/-- An access of the engine has to wait: another core's persistent request for the line is active (R240), or the package
that owns the page cannot be asked, for want of a route or of room for messages (R390, R417). -/
def engHeld (c : Cmd) (reads : Bool) (pa : Nat) (s : State) : Bool :=
  if localMem s pa then tokensHeld s.coh c.core (lineOf pa)
  else decide (ownerOf s pa ≠ s.pkg) && (pairFull s pa || (reads && !pathUp s.fab (ownerOf s pa)))

/-- Reads bytes of one line at the home, or at the owning package (R222), under a token as any agent of the die does
(R239). Code 0 says that it has to wait. -/
def engRead (c : Cmd) (va n : Nat) (s : State) : Except EngStop (State × List Byte) := do
  let (s, pa) ← engTranslate c.space .load va n s
  match deliverCode pa s with
  | some k => .error (k, va, s)
  | none =>
    let s := easePair pa s
    if engHeld c true pa s then .error (0, va, s)
    else
      let s := if localMem s pa
        then applyWts (c.core / 64) (lineOf pa) { s with coh := readToken c.core (lineOf pa) s.coh }
        else askRemote pa s
      if linePoisoned s (lineOf pa) then .error (3, va, s) else .ok (s, memReadN s.mem pa n)

/-- Bytes of one line that the engine writes, as an ordinary coherent store of the issuing die (R222), in aligned pieces
of 8 bytes on their way to another die (R251). -/
def engPut (c : Cmd) (pa : Nat) (d : List Byte) (s : State) : State :=
  performStoreBy (some c.id) c.core ⟨c.gtid, c.pid, pa, d, 0xFF, false⟩ s

/-- Writes bytes of one line at a physical address; `va` is the address that a failure names. Code 0 says that it has to
wait. -/
def engWriteAt (c : Cmd) (va pa : Nat) (d : List Byte) (s : State) : Except EngStop (State × Unit) :=
  match deliverCode pa s with
  | some k => .error (k, va, s)
  | none =>
    let s := easePair pa s
    if engHeld c false pa s then .error (0, va, s) else .ok (engPut c pa d s, ())

/-- Writes bytes of one line. -/
def engWrite (c : Cmd) (va : Nat) (d : List Byte) (s : State) : Except EngStop (State × Unit) := do
  let (s, pa) ← engTranslate c.space .store va d.length s
  engWriteAt c va pa d s

/-- Work that is left out where it fails, but waits where it has to. -/
def unlessHeld (s : State) : Except EngStop (State × Unit) → Except EngStop (State × Unit)
  | .error (0, va, t) => .error (0, va, t)
  | .error _ => .ok (s, ())
  | .ok x => .ok x

/-- Bytes up to the next line boundary. -/
def toLine (va : Nat) : Nat := 128 - va % 128

/-- Reads a range, line piece by line piece. -/
def readBytes (c : Cmd) : Nat → Nat → Nat → State → Except EngStop (State × List Byte)
  | 0, _, _, s => .ok (s, [])
  | fuel + 1, va, n, s =>
    if n = 0 then .ok (s, [])
    else do
      let k := min n (toLine va)
      let (s, d) ← engRead c va k s
      let (s, r) ← readBytes c fuel (va + k) (n - k) s
      .ok (s, d ++ r)

/-- Copies bytes, each line of the destination by one write (R222, R223, R371). -/
def moveBytes (c : Cmd) : Nat → Nat → Nat → Nat → State → Except EngStop (State × Unit)
  | 0, _, _, _, s => .ok (s, ())
  | fuel + 1, src, dst, n, s =>
    if n = 0 then .ok (s, ())
    else do
      let k := min n (toLine dst)
      let (s, d) ← readBytes c k src k s
      let (s, _) ← engWrite c dst d s
      moveBytes c fuel (src + k) (dst + k) (n - k) s

/-- Writes a function of the offset over a range, line piece by line piece. -/
def writeBytes (c : Cmd) (f : Nat → Byte) (base : Nat) : Nat → Nat → Nat → State → Except EngStop (State × Unit)
  | 0, _, _, s => .ok (s, ())
  | fuel + 1, off, n, s =>
    if n = 0 then .ok (s, ())
    else do
      let k := min n (toLine (base + off))
      let (s, _) ← engWrite c (base + off) ((List.range k).map (fun i => f (off + i))) s
      writeBytes c f base fuel (off + k) (n - k) s

/-- Writes a run of bytes, line piece by line piece. -/
def writeRun (c : Cmd) : Nat → Nat → List Byte → State → Except EngStop (State × Unit)
  | 0, _, _, s => .ok (s, ())
  | fuel + 1, va, d, s =>
    if d = [] then .ok (s, ())
    else do
      let (s, _) ← engWrite c va (d.take (toLine va)) s
      writeRun c fuel (va + toLine va) (d.drop (toLine va)) s

/-- Reads rows of `n` bytes at a list of addresses, one after the other. -/
def readRows (c : Cmd) (n : Nat) : List Nat → State → Except EngStop (State × List Byte)
  | [], s => .ok (s, [])
  | a :: l, s => do
    let (s, d) ← readBytes c n a n s
    let (s, r) ← readRows c n l s
    .ok (s, d ++ r)

/-- Runs a list of pieces of work in order. -/
def engAll : List (State → Except EngStop (State × Unit)) → State → Except EngStop (State × Unit)
  | [], s => .ok (s, ())
  | f :: l, s => do
    let (s, _) ← f s
    engAll l s

/-- Undefined bytes over a range (R7). -/
def writeFree (c : Cmd) (lo n : Nat) (s : State) : Except EngStop (State × Unit) :=
  writeBytes c (fun i => Config.freeByteAt s.free (lo + i)) lo n 0 n s

/-! ## What each command does -/

/-- A range of addresses, from its first byte to past its last. -/
structure Range where
  lo : Int
  hi : Int
deriving DecidableEq, Repr

/-- Two ranges share a byte. -/
def Range.meets (a b : Range) : Bool := decide (a.lo < b.hi ∧ b.lo < a.hi)

/-- The range of n bytes from an address. -/
def rangeAt (a : Word) (n : Nat) : Range := ⟨a.toNat, a.toNat + n⟩

/-- The bounding range of rows (R220). -/
def rowsRange (base stride : Word) (rows n : Nat) : Range :=
  let k := ((rows : Int) - 1) * stride.toInt
  ⟨base.toNat + min 0 k, base.toNat + max 0 k + n⟩

/-- The indices of a gather or scatter as element addresses from a base (R224). -/
def elemAddrs (base : Word) (d : List Byte) (count : Nat) : List Nat :=
  (List.range count).map (fun k => elemAt base (BitVec.ofNat 64 (natOfBytes ((d.drop (8 * k)).take 8))))

/-- The part of a range that lies in another. -/
def Range.within (a b : Range) : Range := ⟨max a.lo b.lo, min a.hi b.hi⟩

/-- Undefined bytes over a range, nothing where it is empty. -/
def freeRange (c : Cmd) (r : Range) (s : State) : Except EngStop (State × Unit) :=
  if r.lo < r.hi then writeFree c r.lo.toNat (r.hi - r.lo).toNat s else .ok (s, ())

/-- The elements of a gather from the `pos`-th byte of its destination on; one whose source overlaps the destination
gives undefined bytes (R224). -/
def gatherElems (c : Cmd) (n : Nat) (dst : Range) : List Nat → Nat → State → Except EngStop (State × List Byte)
  | [], _, s => .ok (s, [])
  | a :: l, pos, s => do
    let (s, x) ← readBytes c n a n s
    let y := if Range.meets ⟨(a : Int), (a : Int) + n⟩ dst
      then (List.range n).map (fun i => Config.freeByteAt s.free (c.desc.dst.toNat + pos + i)) else x
    let (s, r) ← gatherElems c n dst l (pos + n) s
    .ok (s, y ++ r)

/-- `XGATH` (R224): its destination is one run, each aligned 8 bytes of it one write (R222). -/
def runGather (c : Cmd) (s : State) : Except EngStop (State × Unit) := do
  let n := c.desc.len.toNat
  let count := c.desc.p1.toNat
  let (s, d) ← readBytes c (8 * count) c.desc.p0.toNat (8 * count) s
  let (s, x) ← gatherElems c n (rangeAt c.desc.dst (count * n)) (elemAddrs c.desc.src d count) 0 s
  writeRun c (count * n + 1) c.desc.dst.toNat x s

/-- `XCOPY2` (R223). Rows that follow one another without a gap are one run of the destination (R222). -/
def runCopy2 (c : Cmd) (s : State) : Except EngStop (State × Unit) :=
  let n := c.desc.len.toNat
  let src (r : Nat) : Nat := (c.desc.src + BitVec.ofNat 64 r * c.desc.p0).toNat
  let dst (r : Nat) : Nat := (c.desc.dst + BitVec.ofNat 64 r * c.desc.p1).toNat
  let rows := List.range c.desc.rows
  if c.desc.p1.toInt.natAbs = n then do
    let up := decide (0 ≤ c.desc.p1.toInt)
    let (s, x) ← readRows c n ((if up then rows else rows.reverse).map src) s
    writeRun c (c.desc.rows * n + 1) (if up then dst 0 else dst (c.desc.rows - 1)) x s
  else engAll (rows.map (fun r => moveBytes c n (src r) (dst r) n)) s

/-- `XSCAT` (R224): every index is read first; bytes where a scattered element overlaps the index array or the
source are undefined, and so are the elements whose source is overlapped. -/
def runScatter (c : Cmd) (s : State) : Except EngStop (State × Unit) := do
  let n := c.desc.len.toNat
  let count := c.desc.p1.toNat
  let (s, d) ← readBytes c (8 * count) c.desc.p0.toNat (8 * count) s
  let dst := elemAddrs c.desc.dst d count
  let idx := rangeAt c.desc.p0 (8 * count)
  let src := rangeAt c.desc.src (count * n)
  let elem (k : Nat) : Range := ⟨(dst[k]?).getD 0, (dst[k]?).getD 0 + n⟩
  let hit (k : Nat) : Bool :=
    (List.range count).any (fun j => Range.meets (elem j) ⟨c.desc.src.toNat + k * n, c.desc.src.toNat + (k + 1) * n⟩)
  let (s, _) ← engAll ((List.range count).map (fun k s =>
    if hit k then writeFree c ((dst[k]?).getD 0) n s
    else moveBytes c n (c.desc.src.toNat + k * n) ((dst[k]?).getD 0) n s)) s
  engAll ((List.range count).flatMap (fun k =>
    [freeRange c ((elem k).within idx), freeRange c ((elem k).within src)])) s

/-- A line of another die is brought into L2: the die holds a fresh copy (R226, R237, R241). DEDUCED, log 87. -/
def warmLine (core line : Nat) (s : State) : State :=
  let die := core / 64
  if !localMem s (line * 128) || decide (homeDie (line * 128) = die) || (freshCopy s.coh die line).isSome ||
    tokensHeld s.coh core line || deadHome s (line * 128) then s
  else
    let (s, d, p, v) := serveFill die line s
    { s with coh := putCopy ⟨die, line, d, p, generation s.coh die, v⟩ s.coh }

/-- `XWARM` brings its lines into L2, or, in the variant for the last-level cache, into a cache that is part of the home
and no state of its own (R237); it skips the pages that fail to translate (R226). -/
def warmPages (llc : Bool) (c : Cmd) (s : State) : State :=
  let lo := c.desc.src.toNat
  let top := lo + c.desc.len.toNat
  (List.range ((top + 4095) / 4096 - lo / 4096)).foldl (fun s i =>
    let va := max lo ((lo / 4096 + i) * 4096)
    let n := min top ((lo / 4096 + i + 1) * 4096) - va
    match engTranslate c.space .load va 1 s with
    | .ok (s1, pa) =>
      if llc then s1
      else (List.range (lineOf (pa + n - 1) + 1 - lineOf pa)).foldl (fun s j => warmLine c.core (lineOf pa + j) s) s1
    | .error _ => s) s

/-- The work of a command that is no collective (R223 to R226). -/
def runCommand (c : Cmd) (s : State) : Except EngStop (State × Unit) :=
  let n := c.desc.len.toNat
  match c.op with
  | .copy => moveBytes c n c.desc.src.toNat c.desc.dst.toNat n s
  | .copy2 => runCopy2 c s
  | .gather => runGather c s
  | .scatter => runScatter c s
  | .fill => writeBytes c (fun i => BitVec.ofNat 8 (c.desc.p0.toNat / 256 ^ (i % 8))) c.desc.dst.toNat n 0 n s
  | .warm llc => .ok (warmPages llc c s, ())
  | .collective _ => .ok (s, ())

/-! ## Groups -/

/-- The group a collective names: P0 [47:32] (R219). -/
def groupOf (s : State) (d : Desc) : Option Group := s.copy.groups.find? (fun g => g.num = bits d.p0 32 16)

/-- The identifier of a collective (R219). -/
def collId (d : Desc) : Nat := bits d.p0 0 32

/-- The root rank of a collective (R219). -/
def collRoot (d : Desc) : Nat := bits d.p0 48 16

/-- Bytes of an element of a type (R228); of a type above 5, which has no size, 1, so that check 6 answers it. DESIGN CHOICE,
log 111. -/
def elemBytes : Nat → Nat
  | 0 => 4
  | 1 => 8
  | 2 => 2
  | 3 => 2
  | 4 => 4
  | 5 => 8
  | _ => 1

/-- Bytes that rank `r` of `p` reads and writes in a variant (R227). -/
def collBytes (variant p r root n : Nat) : Nat × Nat :=
  match variant with
  | 0 => (n, n)
  | 1 => (n, p * n)
  | 2 => (p * n, n)
  | _ => (if r = root then n else 0, n)

/-- Size of the group and the issuer's rank; 1 and 0 where it is not a member. -/
def collPlace (s : State) (gtid : Word) (d : Desc) : Nat × Nat :=
  match groupOf s d with
  | none => (1, 0)
  | some g => (g.members.length, g.members.findIdx (· = gtid))

/-- Binds a group to members in rank order, or unbinds it; aborts that stood for it end (R393, R418).
DEDUCED, log 44. -/
def bindGroup (num pid : Nat) (members : List Word) (s : State) : State :=
  let others := s.copy.groups.filter (fun g => decide (g.num ≠ num))
  { s with
    copy.groups := if members.isEmpty then others else ⟨num, pid, members⟩ :: others
    copy.aborts := s.copy.aborts.filter (fun a => decide (a.group ≠ num)) }

/-! ## The checks -/

/-- The variant of a collective, 0 otherwise. -/
def CmdOp.variant : CmdOp → Nat
  | .collective v => v
  | _ => 0

/-- The source and destination ranges a descriptor fixes, and its index array (R220, R452). -/
structure CmdRanges where
  src : Option Range
  dst : Option Range
  idx : Option Range
deriving DecidableEq, Repr

/-- The ranges of a command. -/
def cmdRanges (s : State) (gtid : Word) (op : CmdOp) (d : Desc) : CmdRanges :=
  let n := d.len.toNat
  match op with
  | .copy => ⟨some (rangeAt d.src n), some (rangeAt d.dst n), none⟩
  | .copy2 => ⟨some (rowsRange d.src d.p0 d.rows n), some (rowsRange d.dst d.p1 d.rows n), none⟩
  | .gather => ⟨none, some (rangeAt d.dst (d.p1.toNat * n)), some (rangeAt d.p0 (8 * d.p1.toNat))⟩
  | .scatter => ⟨some (rangeAt d.src (d.p1.toNat * n)), none, some (rangeAt d.p0 (8 * d.p1.toNat))⟩
  | .fill => ⟨none, some (rangeAt d.dst n), none⟩
  | .warm _ => ⟨some (rangeAt d.src n), none, none⟩
  | .collective v =>
    let (p, r) := collPlace s gtid d
    let (rd, wr) := collBytes v p r (collRoot d) n
    ⟨some (rangeAt d.src rd), some (rangeAt d.dst wr), none⟩

/-- Check 1: unused and reserved fields are zero (R219, R220). DEDUCED, log 29. -/
def check1 (op : CmdOp) (d : Desc) : Bool :=
  match op with
  | .copy => decide (d.p0 = 0 ∧ d.p1 = 0 ∧ d.rows = 0)
  | .copy2 => true
  | .gather => decide (d.rows = 0)
  | .scatter => decide (d.rows = 0)
  | .fill => decide (d.src = 0 ∧ d.p1 = 0 ∧ d.rows = 0)
  | .warm _ => decide (d.dst = 0 ∧ d.p0 = 0 ∧ d.p1 = 0 ∧ d.rows = 0)
  | .collective _ => decide (d.rows = 0 ∧ d.p1.toNat < 65536)

/-- Check 2: the limits of R219. -/
def check2 (op : CmdOp) (d : Desc) : Bool :=
  let n := d.len.toNat
  match op with
  | .copy | .fill | .warm _ => decide (1 ≤ n ∧ n ≤ 2 ^ 40)
  | .copy2 => decide (1 ≤ n ∧ n ≤ 2 ^ 24 ∧ 1 ≤ d.rows ∧ d.rows ≤ 2 ^ 24)
  | .gather | .scatter => decide (1 ≤ n ∧ n ≤ 2 ^ 16 ∧ 1 ≤ d.p1.toNat ∧ d.p1.toNat ≤ 2 ^ 24)
  | .collective _ => decide (1 ≤ n ∧ n ≤ 2 ^ 32 ∧ n % elemBytes (bits d.p1 0 8) = 0)

/-- Check 3: alignment of CW and of an index array. -/
def check3 (op : CmdOp) (d : Desc) : Bool :=
  decide (bits d.cw 0 3 = 0) &&
  (match op with
   | .gather | .scatter => decide (bits d.p0 0 3 = 0)
   | _ => true)

/-- A range lies below 2^56, or has no byte. -/
def Range.fits (r : Range) : Bool := decide (r.hi ≤ r.lo ∨ (0 ≤ r.lo ∧ r.hi ≤ 2 ^ 56))

/-- Check 4: no range passes 2^56. The completion word is no range (R452): its store is checked at issue (R221). -/
def check4 (s : State) (gtid : Word) (op : CmdOp) (d : Desc) : Bool :=
  let r := cmdRanges s gtid op d
  [r.src, r.dst, r.idx].all (fun x => (x.map Range.fits).getD true)

/-- Two ranges that are both fixed overlap. -/
def overlap : Option Range → Option Range → Bool
  | some a, some b => a.meets b
  | _, _ => false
◆ ◆ ◆ ◆ ◆ ◆ ◆
### Requirement
Would you copy, unchanged, the stretch of the records above that begins at the line containing "destination (R222). -/" and ends at the line containing "let up := decide (0 ≤ c.desc.p1.toInt)", and only that?

### Response to this exercise
/-- `XCOPY2` (R223). Rows that follow one another without a gap are one run of the destination (R222). -/
def runCopy2 (c : Cmd) (s : State) : Except EngStop (State × Unit) :=
  let n := c.desc.len.toNat
  let src (r : Nat) : Nat := (c.desc.src + BitVec.ofNat 64 r * c.desc.p0).toNat
  let dst (r : Nat) : Nat := (c.desc.dst + BitVec.ofNat 64 r * c.desc.p1).toNat
  let rows := List.range c.desc.rows
  if c.desc.p1.toInt.natAbs = n then do
    let up := decide (0 ≤ c.desc.p1.toInt)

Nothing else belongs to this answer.